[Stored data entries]
┄┄┄┄┄┄┄┄┄┄┄┄┄┄┄┄┄┄┄┄
/-- A step that stays in an open context extends it by the bytes it absorbs (R132). -/
theorem step_extendsByNext {s t : State} (ho : ContextOpen s) (hstay : endsContext s = false)
    (h : step s = .next t) : ExtendsByNext s t := by
  obtain ⟨hp, rfl⟩ | ⟨a, rest, hp, h⟩ := step_cases h
  · exact extendsByNext_of_frame ho (by simp only [absorbedNext, hp]) rfl (.refl _)
  obtain ⟨w, i, rfl, hd, h⟩ | ⟨w, e, rfl, hd, rfl⟩ | ⟨k, b, rfl, rfl⟩ | ⟨rfl, rfl⟩ | ⟨rfl, -, rfl⟩ | ⟨rfl, -⟩ :=
    perform_cases h
  · exact extendsByNext_of_exec ho hp hd hstay h
  · exact extendsByNext_of_reject ho (absorbedNext_of_not_update hp (by simp [hd])) _ rest
  · exact extendsByNext_of_frame ho (absorbedNext_of_port hp (by simp)) rfl ⟨rfl, rfl, rfl, rfl⟩
  · exact extendsByNext_of_frame ho (absorbedNext_of_port hp (by simp)) rfl ⟨rfl, rfl, rfl, rfl⟩
  · exact extendsByNext_of_frame ho (absorbedNext_of_port hp (by simp)) rfl ⟨rfl, rfl, rfl, rfl⟩
  · simp [endsContext, hp] at hstay

/-- A session from an open context does what one UPDATE of all its bytes would do (R132). -/
theorem sessionRun_sameContext {k : Nat} {s t : State} {b : List Byte} (ho : ContextOpen s)
    (h : sessionRun k s = some (b, t)) : ContextOpen t ∧ SameContext t (updateContext b s) := by
  induction k generalizing s b with
  | zero =>
    simp only [sessionRun_zero, Option.some.injEq, Prod.mk.injEq] at h
    obtain ⟨rfl, rfl⟩ := h
    exact ⟨ho, (updateContext_nil s).symm⟩
  | succ k ih =>
    obtain ⟨hstay, u, c, hu, hk, rfl⟩ := sessionRun_succ_iff.1 h
    obtain ⟨hou, hnext⟩ := step_extendsByNext ho hstay hu
    obtain ⟨hot, hrest⟩ := ih hou hk
    exact ⟨hot, hrest.trans ((hnext.update c).trans (updateContext_append s _ c).symm)⟩

/-- Settles O45: both sessions do what one UPDATE of `b` would do, and RESULT reads the context only. -/
theorem chunkIndependence : Obligations.ChunkIndependence := by
  intro s₁ s₂ t₁ t₂ k₁ k₂ b ho₁ ho₂ hsame h₁ h₂
  obtain ⟨hot₁, hctx₁⟩ := sessionRun_sameContext ho₁ h₁
  obtain ⟨hot₂, hctx₂⟩ := sessionRun_sameContext ho₂ h₂
  have hctx : SameContext t₁ t₂ := hctx₁.trans ((hsame.update b).trans hctx₂.symm)
  exact ⟨hctx, _, _, exec_result_of_open hot₁, exec_result_of_open hot₂, congrArg serialize hctx.finalHash⟩

end Sys2Proof.Machine
end

section
/-! Proofs about the compression function (44_compression.md): its round functions, message words and schedule. -/

namespace Sys2Proof.Machine

/-! ### The round functions -/

/-- R141: `x` chooses between `y` and `z`. -/
theorem getLsbD_f0 (x y z : Word) {k : Nat} (hk : k < 32) :
    (f0 x y z).getLsbD k = if x.getLsbD k then y.getLsbD k else z.getLsbD k := by
  rw [f0, BitVec.getLsbD_or, BitVec.getLsbD_and, BitVec.getLsbD_and, BitVec.getLsbD_not, decide_eq_true hk]
  cases x.getLsbD k <;> simp

/-- R142: `f1` is `f0` with `z` as the choosing word. -/
theorem f1_eq_f0 (x y z : Word) : f1 x y z = f0 z x y := by
  rw [f1, f0, BitVec.and_comm x, BitVec.and_comm y]

/-- R143. -/
theorem getLsbD_f2 (x y z : Word) (k : Nat) :
    (f2 x y z).getLsbD k = ((x.getLsbD k ^^ y.getLsbD k) ^^ z.getLsbD k) := by
  rw [f2, BitVec.getLsbD_xor, BitVec.getLsbD_xor]

/-- R144. -/
theorem getLsbD_f3 (x y z : Word) {k : Nat} (hk : k < 32) :
    (f3 x y z).getLsbD k = (y.getLsbD k ^^ (x.getLsbD k || !z.getLsbD k)) := by
  rw [f3, BitVec.getLsbD_xor, BitVec.getLsbD_or, BitVec.getLsbD_not, decide_eq_true hk, Bool.true_and]

/-- Settles O33: each function is read off bit by bit, `f1` through `f0`; the examples are computed. -/
theorem roundFunctionsBitwise : Obligations.RoundFunctionsBitwise := by
  refine ⟨fun x y z k hk => ⟨getLsbD_f0 x y z hk, ?_, getLsbD_f2 x y z k, getLsbD_f3 x y z hk⟩, ?_⟩
  · rw [f1_eq_f0, getLsbD_f0 z x y hk]
  · decide

/-! ### The message words -/

/-- R11: the first byte of `le32inv` is the lowest of the word. -/
theorem le32inv_eq_append (b0 b1 b2 b3 : Byte) : le32inv b0 b1 b2 b3 = b3 ++ b2 ++ b1 ++ b0 := by
  have happend : (b3 ++ b2 ++ b1 ++ b0).setWidth 32 =
      (b3.setWidth 32 <<< 24) ||| (b2.setWidth 32 <<< 16) ||| (b1.setWidth 32 <<< 8) ||| b0.setWidth 32 := by
    rw [BitVec.setWidth_append_append_append_eq_shiftLeft_setWidth_or]
  rw [BitVec.setWidth_eq] at happend
  rw [happend, le32inv, BitVec.or_comm _ (b3.setWidth 32 <<< 24), BitVec.or_comm _ (b2.setWidth 32 <<< 16),
    BitVec.or_comm (b0.setWidth 32), BitVec.or_assoc, BitVec.or_assoc]

/-- Above its lowest byte, a word shows the bytes of the rest. -/
theorem extractLsb'_append_byte {w : Nat} (hi : BitVec w) (lo : Byte) (k : Nat) :
    (hi ++ lo).extractLsb' (8 * (k + 1)) 8 = hi.extractLsb' (8 * k) 8 :=
  BitVec.extractLsb'_append_eq_of_le (by omega)

/-- R11: byte `k` of `le32inv` is its `k`-th argument. -/
theorem extractLsb'_le32inv (b0 b1 b2 b3 : Byte) (k : Fin 4) :
    (le32inv b0 b1 b2 b3).extractLsb' (8 * k.val) 8 = [b0, b1, b2, b3][k] := by
  rw [le32inv_eq_append]
  match k with
  | 0 => exact BitVec.extractLsb'_append_eq_right
  | 1 => exact (extractLsb'_append_byte _ b0 0).trans BitVec.extractLsb'_append_eq_right
  | 2 =>
    exact (extractLsb'_append_byte _ b0 1).trans <|
      (extractLsb'_append_byte _ b1 0).trans BitVec.extractLsb'_append_eq_right
  | 3 =>
    exact (extractLsb'_append_byte _ b0 2).trans <|
      (extractLsb'_append_byte _ b1 1).trans BitVec.extractLsb'_append_eq_left

/-- Settles O34: a message word is `le32inv` of the four bytes that start at `4 * j`; the "abc" block is computed. -/
theorem messageWordsAreLittleEndian : Obligations.MessageWordsAreLittleEndian := by
  refine ⟨fun blk j k => ?_, by decide +kernel⟩
  rw [messageWord, extractLsb'_le32inv]
  match k with
  | 0 | 1 | 2 | 3 => rfl

/-! ### The schedule and the worked example -/

/-- Settles O35: the 64 rows of the table are compared with the formulas one by one. -/
theorem scheduleFollowsTheFormulas : Obligations.ScheduleFollowsTheFormulas := by
  refine ⟨rfl, fun i row hrow => ?_, by decide⟩
  obtain ⟨hi, rfl⟩ := List.getElem?_eq_some_iff.1 hrow
  decide +revert

/-- Settles O36: both examples are runs on a fixed block. -/
theorem compressOfAbcBlock : Obligations.CompressOfAbcBlock := by
  constructor
  · decide +kernel
  · decide +kernel

end Sys2Proof.Machine
end

section
/-! Proofs about the responses, the errors and their priority, and about several engines (60_exceptions.md). -/

namespace Sys2Proof.Machine

/-- Settles O6: a step with no action to take is the model's own wait. -/
theorem idleEngineHoldsItsState : Obligations.IdleEngineHoldsItsState := fun _ => step_of_nil

/-! ### Response codes and priority -/

/-- R185: a rejection field by field. -/
theorem reject_eq_fields (c : Response) (s : State) : respond c (setSticky c s) = { s with
    last := c
    errIllegalS := s.errIllegalS || c == .errIllegal
    errMisuseS := s.errMisuseS || c == .errMisuse
    errLengthS := s.errLengthS || c == .errLength
    obs := s.obs ++ [.response c] } := by
  cases c <;> simp [respond, observe, setSticky]

/-- Settles O9: of the commands that complete only a rejected one answers an error, and it writes no other field. -/
theorem errorResponseChangesNothingElse : Obligations.ErrorResponseChangesNothingElse := by
  intro s t w rest hp h hne
  obtain ⟨-, rfl⟩ | ⟨c, -, -, rfl⟩ | ⟨n, d, -, -, rfl⟩ | ⟨-, -, rfl⟩ := perform_issue_cases (perform_of_step hp h)
  · exact absurd rfl hne
  · exact reject_eq_fields c (withPending rest s)
  · exact absurd rfl hne
  · exact absurd rfl hne

/-- R181 to R184: the response of a command that completes, with the reason for it. -/
theorem last_of_step_issue {s t : State} {w : Word} {rest : List HostAction} (hp : s.pending = .issue w :: rest)
    (h : step s = .next t) :
    (t.last = .errIllegal ∧ ∃ e, decode w = .error e) ∨
    (t.last = .errMisuse ∧ ContextClosed s ∧ ((∃ n, decode w = .ok (.update n)) ∨ decode w = .ok .result)) ∨
    (t.last = .errLength ∧ ContextOpen s ∧ ∃ n, decode w = .ok (.update n) ∧ 65 ≤ n.toNat) ∨
    (t.last = .ok ∧ (decode w = .ok .begin ∨
      ContextOpen s ∧ ((∃ n, decode w = .ok (.update n) ∧ n.toNat ≤ 64) ∨ decode w = .ok .result))) := by
  have hperf := perform_of_step hp h
  cases hd : decode w with
  | error e =>
    rw [perform_issue_error hd] at hperf
    cases hperf
    exact .inl ⟨rfl, e, rfl⟩
  | ok i =>
    rw [perform_issue_ok hd] at hperf
    obtain ⟨rfl, rfl⟩ | ⟨hi, hc, rfl⟩ | ⟨n, rfl, ho, hn, rfl⟩ | ⟨n, d, rfl, ho, hn, -, rfl⟩ | ⟨rfl, ho, rfl⟩ :=
      exec_cases hperf
    · exact .inr (.inr (.inr ⟨rfl, .inl rfl⟩))
    · refine .inr (.inl ⟨rfl, hc, ?_⟩)
      cases i with
      | begin => exact absurd rfl hi
      | update n => exact .inl ⟨n, rfl⟩
      | result => exact .inr rfl
    · exact .inr (.inr (.inl ⟨rfl, ho, n, rfl, hn⟩))
    · exact .inr (.inr (.inr ⟨rfl, .inr ⟨ho, .inl ⟨n, rfl, hn⟩⟩⟩))
    · exact .inr (.inr (.inr ⟨rfl, .inr ⟨ho, .inr rfl⟩⟩))

/-- Settles O8: each response has its reason by `last_of_step_issue`, and the reasons exclude one another. -/
theorem responseCodesExactly : Obligations.ResponseCodesExactly := by
  intro s t w rest hp h
  suffices hcodes : _ ∧ _ ∧ _ ∧ _ by
    obtain ⟨hillegal, hmisuse, hlength, hok⟩ := hcodes
    exact ⟨hillegal, hmisuse, hlength, hok, fun hne => by
      rw [errorResponseChangesNothingElse s t w rest hp h hne]⟩
  obtain ⟨hl, e, hd⟩ | ⟨hl, hc, hd⟩ | ⟨hl, ho, n, hd, hn⟩ | ⟨hl, hd | ⟨ho, ⟨n, hd, hn⟩ | hd⟩⟩ :=
    last_of_step_issue hp h
  · simp [hl, hd]
  · rcases hd with ⟨n, hd⟩ | hd <;> simp [hl, hd, hc, closed_iff_not_open.1 hc]
  · have hlong : ¬ n.toNat ≤ 64 := Nat.not_le.2 hn
    simp [hl, hd, ho, not_closed_of_open ho, hn, hlong]
  · simp [hl, hd]
  · have hshort : ¬ 65 ≤ n.toNat := Nat.not_lt.2 hn
    simp [hl, hd, ho, not_closed_of_open ho, hn, hshort]
  · simp [hl, hd, ho, not_closed_of_open ho]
┄┄┄┄┄┄┄┄┄┄┄┄┄┄┄┄┄┄┄┄
:: What to produce ::
Look back at the entries above and repeat, unchanged, every line from the line holding "BitVec.extractLsb'_append_eq_of_le (by omega)" through the line holding "rw [messageWord, extractLsb'_le32inv]".

:: Output for this task ::
  BitVec.extractLsb'_append_eq_of_le (by omega)

/-- R11: byte `k` of `le32inv` is its `k`-th argument. -/
theorem extractLsb'_le32inv (b0 b1 b2 b3 : Byte) (k : Fin 4) :
    (le32inv b0 b1 b2 b3).extractLsb' (8 * k.val) 8 = [b0, b1, b2, b3][k] := by
  rw [le32inv_eq_append]
  match k with
  | 0 => exact BitVec.extractLsb'_append_eq_right
  | 1 => exact (extractLsb'_append_byte _ b0 0).trans BitVec.extractLsb'_append_eq_right
  | 2 =>
    exact (extractLsb'_append_byte _ b0 1).trans <|
      (extractLsb'_append_byte _ b1 0).trans BitVec.extractLsb'_append_eq_right
  | 3 =>
    exact (extractLsb'_append_byte _ b0 2).trans <|
      (extractLsb'_append_byte _ b1 1).trans BitVec.extractLsb'_append_eq_left

/-- Settles O34: a message word is `le32inv` of the four bytes that start at `4 * j`; the "abc" block is computed. -/
theorem messageWordsAreLittleEndian : Obligations.MessageWordsAreLittleEndian := by
  refine ⟨fun blk j k => ?_, by decide +kernel⟩
  rw [messageWord, extractLsb'_le32inv]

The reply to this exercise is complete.